*** Opening of SOURCE MATERIAL ***

-- ==== Sys2Proof/Machine/Flow.lean ====
section
/-! DEFINITION. Block headers and where a thread stands: fetching, the header checks, entering a header, reconvergence and its release, switch-parking (R40, R41, R331, R336, R340 to R344). -/

namespace Sys2Proof.Machine

/-! ## Fetching -/

/-- The 64-bit word that a core's L1 holds at an address, where it holds all of it (R229). -/
def State.l1Word (s : State) (core pa : Nat) : Option Nat :=
  match Assoc.find (s.core core).l1 (pa / 128) with
  | none => none
  | some l => if l.have_ &&& lineMask (pa % 128) 8 = lineMask (pa % 128) 8 then some (ofBytesNat ((List.range 8).map (fun i => byteOf l.data (pa % 128 + i)))) else none

/-- The line of a code word is poisoned where the fetch reads it (R457). -/
def State.codePoisoned (s : State) (core pa : Nat) : Bool :=
  match s.l1Word core pa, Assoc.find (s.core core).l1 (pa / 128) with
  | some _, some l => l.poison
  | _, _ => s.poisoned (pa / 128)

/-- The code word that a core fetches through its L1 (R51, R224): the word its L1 shows, the one at the home agent, or the one it first fetched since its last kernel start. Where these differ a store has come since, and which version the fetch returns is free; in record and replay modes it is the L1's (log 11). -/
def State.codeValue (s : State) (core ctx : Nat) (p : Piece) : Nat :=
  let home := s.numAt p.key p.pa 8
  let now := (s.l1Word core p.pa).getD home
  let old := (Assoc.find (s.core core).code (ctx * 2 ^ 80 + p.va)).getD now
  if (home = now ∧ old = now) ∨ (s.ctx ctx).logMode ≠ 0 then now
  else ([now, home, old][Config.freeNat (2 * s.fresh + 1) % 3]?).getD now

/-- Where a code word stands: fetches go only to the global space and need execute permission; the cause of a fetch that fails (R331, R385, R457). -/
def State.codeAt (s : State) (team : Nat) (pc : Addr80) : Except Nat Piece × State :=
  let t := s.team team
  match decodeAddr pc with
  | .global va =>
    match s.translate t.core (ckey t.func t.ctx) va .fetch with
    | (.ok pa key sealed _ _, s) => (if s.codePoisoned t.core pa then .error 0x32B else .ok { pa := pa, n := 8, key := key, sealed := sealed, va := va }, s)
    | (.denied, s) => (.error (deniedCode .fetch), s)
    | (.aperture, s) => (.error (boundsCode .fetch 3), s)
    | (.fault f, s) => (.error (f.code .fetch), s.noteWalk team va f)
  | _ => (.error (boundsCode .fetch 3), s)

/-- Read an instruction word or a header. -/
def State.fetch (s : State) (team : Nat) (pc : Addr80) : Except Nat Nat × State :=
  let t := s.team team
  match s.codeAt team pc with
  | (.error code, s) => (.error code, s)
  | (.ok p, s) => (.ok (s.codeValue t.core (ckey t.func t.ctx) p), s)

/-! ## Headers (R40, R41) -/

def hdrLen (w : Nat) : Nat := fld w 48 12
def hdrVlive (w : Nat) : Nat := fld w 39 9
def hdrWlive (w : Nat) : Nat := fld w 33 6
def hdrC (w : Nat) : Bool := fbit w 32
/-- The reconvergence displacement, modulo 2^64 in bytes; 0 means none. -/
def hdrReconv (w : Nat) : W64 := (BitVec.ofNat 20 (fld w 12 20)).signExtend 64 * 8

/-- The check byte: the XOR of bytes 1 to 7. -/
def hdrCheck (w : Nat) : Nat := (List.range 7).foldl (fun x i => x ^^^ fld w (8 * (i + 1)) 8) 0

/-- A malformed header for a role of a given budget (R41). -/
def hdrBad (budget w : Nat) : Bool :=
  decide (fld w 60 4 ≠ 0xB) || decide (fld w 0 8 ≠ hdrCheck w) || decide (hdrLen w = 0) || decide (384 < hdrVlive w) || decide (budget < hdrVlive w)

/-- Push a reconvergence target: onto 16 entries the bottom one goes (R340 step 4). -/
def pushStack (stack : List W64) (t : W64) : List W64 := if stack.head? = some t then stack else t :: stack.take 15

/-- The region and the push of a header that passed its checks; the thread stands at the first word (R340 steps 3 and 4). -/
def Thread.passHeader (th : Thread) (H : W64) (w : Nat) : Thread :=
  { th with st := .ready, block := H, len := hdrLen w, vlive := hdrVlive w, wlive := hdrWlive w, pc := H + 8, seq := th.seq + (if hdrC w then 1 else 0), stack := if hdrReconv w = 0 then th.stack else pushStack th.stack (H + hdrReconv w) }

/-- A cause at a header: the thread stands at it (R41, R349). -/
def State.headerCause (s : State) (k : Nat) (H : W64) (addr : Addr80) (code : Nat) : State :=
  s.recordCause k { pc := H, addr := addr, code := code, late := false, done := 0, tcount := (s.team (teamOf k)).tcount }

/-- Steps 2 to 4 of R340: the checks, the region, the push. -/
def State.enterChecks (s : State) (k : Nat) (H : W64) : State :=
  let t := s.team (teamOf k)
  let s := s.updThread k (fun th => { th with st := .ready, pc := H, block := H })
  if H.toNat % 8 ≠ 0 then s.headerCause k H 0 0x28
  else match s.fetch (teamOf k) (t.codeHi ++ H) with
    | (.error code, s) => s.headerCause k H (t.codeHi ++ H) code
    | (.ok w, s) => if hdrBad (s.warp (warpOf k)).budget w then s.headerCause k H 0 0x28 else s.updThread k (fun th => th.passHeader H w)

/-- Entering a header (R340): a thread whose stack holds it becomes reconverging there, any other goes through the checks. -/
def State.enter (s : State) (k : Nat) (H : W64) : State :=
  let th := s.thread k
  if th.stack.contains H then
    s.setThread k { th with st := .reconverging, pc := H, block := H, stack := th.stack.dropWhile (fun x => decide (x ≠ H)), arrived := (s.warp (warpOf k)).opp }
  else s.enterChecks k H

/-! ## Release (R340) -/

/-- The threads of a warp reconverging at a header. -/
def State.reconvergingAt (s : State) (w : Nat) (H : W64) : List Nat :=
  (warpThreads w).filter (fun k => decide ((s.thread k).st = .reconverging) && decide ((s.thread k).pc = H))

/-- Every non-exited thread whose stack holds the header is reconverging at it. -/
def State.allArrived (s : State) (w : Nat) (H : W64) : Bool :=
  (warpThreads w).all (fun k =>
    let th := s.thread k
    decide (th.st = .exited) || !th.stack.contains H || (decide (th.st = .reconverging) && decide (th.pc = H)))

/-- Release a header: each thread reconverging there pops it and goes on from step 2. -/
def State.releaseAt (s : State) (w : Nat) (H : W64) : State :=
  (s.reconvergingAt w H).foldl (fun s k => (s.updThread k (fun th => { th with stack := th.stack.tail, st := .ready })).enterChecks k H) s

/-- A header of the warp whose holders have all arrived. -/
def State.releasable (s : State) (w : Nat) : Option W64 :=
  ((warpThreads w).find? (fun k => decide ((s.thread k).st = .reconverging) && s.allArrived w (s.thread k).pc)).map (fun k => (s.thread k).pc)

/-- Release every header that can be released: at most one per thread. -/
def State.releaseFuel (w : Nat) : Nat → State → State
  | 0, s => s
  | n + 1, s =>
    match s.releasable w with
    | none => s
    | some H => State.releaseFuel w n (s.releaseAt w H)

def State.releaseAll (s : State) (w : Nat) : State := State.releaseFuel w 32 s

/-! ## Switch-parking (R343, R344) -/

/-- No result that a switch marker waits for: none is outstanding, but for those of instructions that threads in the handler were parked at when they entered it (R435; DESIGN CHOICE, log 80). -/
def State.noneDue (s : State) (k : Nat) (ps : List Pending) : Bool :=
  ps.isEmpty || ((s.team (teamOf k)).handler && ps.all (fun p => p.parks && decide (p.held ≠ 0)))

/-- A thread whose results have all arrived leaves switch-parking; one that stands before a header then enters it. -/
def State.leaveSwitch (s : State) (k : Nat) : State :=
  let th := s.thread k
  if th.st = .switchParked ∧ s.noneDue k th.out = true ∧ s.noneDue k (s.warp (warpOf k)).out = true then
    let s := s.setThread k { th with st := .ready }
    if th.pc = th.block then s.enter k th.pc else s
  else s

def State.settleSwitch (s : State) (w : Nat) : State := ((warpThreads w).foldl (fun s k => s.leaveSwitch k) s).releaseAll w

/-! ## Going on after an instruction -/

/-- The address after an instruction of a thread, and the header that follows its block (R349). -/
def Thread.after (th : Thread) (words : Nat) : W64 := th.pc + BitVec.ofNat 64 (8 * words)
def Thread.nextHeader (th : Thread) : W64 := th.block + BitVec.ofNat 64 (8 * (th.len + 1))

/-- The marker parks a thread (R344). -/
def Thread.mark (th : Thread) (sw : Bool) : Thread := if sw then { th with st := .switchParked } else th

/-- Go to a header: a thread that its marker parks, or that has recorded a cause after performing, stands before it until it goes on. -/
def State.goHeader (s : State) (k : Nat) (sw hold : Bool) (H : W64) : State :=
  if sw || hold then s.updThread k (fun th => ({ th with pc := H, block := H } : Thread).mark sw) else s.enter k H

/-- Move one thread on from its instruction: to a header it transfers to, to the next word, or to the header after its block. -/
def State.moveOn (s : State) (k words : Nat) (sw hold : Bool) (target : Option W64) : State :=
  let th := s.thread k
  match target with
  | some H => s.goHeader k sw hold H
  | none =>
    if th.after words = th.nextHeader then s.goHeader k sw hold th.nextHeader
    else s.setThread k (({ th with pc := th.after words } : Thread).mark sw)

/-- A parked thread leaves its instruction and goes on (R336). -/
def State.leaveWait (s : State) (k : Nat) (sw : Bool) : State :=
  (s.updThread k (fun th => { th with st := .ready, wait := .none })).moveOn k 1 sw false none

end Sys2Proof.Machine
end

*** Close of SOURCE MATERIAL ***

• WORK INSTRUCTION: Copy out each line of the data above, exactly, if it lies between the line holding "def State.codeValue (s" and the line holding "decide (fld w 60", inclusive; copy no other line.

• ANSWER TO THIS EXERCISE:
def State.codeValue (s : State) (core ctx : Nat) (p : Piece) : Nat :=
  let home := s.numAt p.key p.pa 8
  let now := (s.l1Word core p.pa).getD home
  let old := (Assoc.find (s.core core).code (ctx * 2 ^ 80 + p.va)).getD now
  if (home = now ∧ old = now) ∨ (s.ctx ctx).logMode ≠ 0 then now
  else ([now, home, old][Config.freeNat (2 * s.fresh + 1) % 3]?).getD now

/-- Where a code word stands: fetches go only to the global space and need execute permission; the cause of a fetch that fails (R331, R385, R457). -/
def State.codeAt (s : State) (team : Nat) (pc : Addr80) : Except Nat Piece × State :=
  let t := s.team team
  match decodeAddr pc with
  | .global va =>
    match s.translate t.core (ckey t.func t.ctx) va .fetch with
    | (.ok pa key sealed _ _, s) => (if s.codePoisoned t.core pa then .error 0x32B else .ok { pa := pa, n := 8, key := key, sealed := sealed, va := va }, s)
    | (.denied, s) => (.error (deniedCode .fetch), s)
    | (.aperture, s) => (.error (boundsCode .fetch 3), s)
    | (.fault f, s) => (.error (f.code .fetch), s.noteWalk team va f)
  | _ => (.error (boundsCode .fetch 3), s)

/-- Read an instruction word or a header. -/
def State.fetch (s : State) (team : Nat) (pc : Addr80) : Except Nat Nat × State :=
  let t := s.team team
  match s.codeAt team pc with
  | (.error code, s) => (.error code, s)
  | (.ok p, s) => (.ok (s.codeValue t.core (ckey t.func t.ctx) p), s)

/-! ## Headers (R40, R41) -/

def hdrLen (w : Nat) : Nat := fld w 48 12
def hdrVlive (w : Nat) : Nat := fld w 39 9
def hdrWlive (w : Nat) : Nat := fld w 33 6
def hdrC (w : Nat) : Bool := fbit w 32
/-- The reconvergence displacement, modulo 2^64 in bytes; 0 means none. -/
def hdrReconv (w : Nat) : W64 := (BitVec.ofNat 20 (fld w 12 20)).signExtend 64 * 8

/-- The check byte: the XOR of bytes 1 to 7. -/
def hdrCheck (w : Nat) : Nat := (List.range 7).foldl (fun x i => x ^^^ fld w (8 * (i + 1)) 8) 0

/-- A malformed header for a role of a given budget (R41). -/
def hdrBad (budget w : Nat) : Bool :=
  decide (fld w 60 4 ≠ 0xB) || decide (fld w 0 8 ≠ hdrCheck w) || decide (hdrLen w = 0) || decide (384 < hdrVlive w) || decide (budget < hdrVlive w)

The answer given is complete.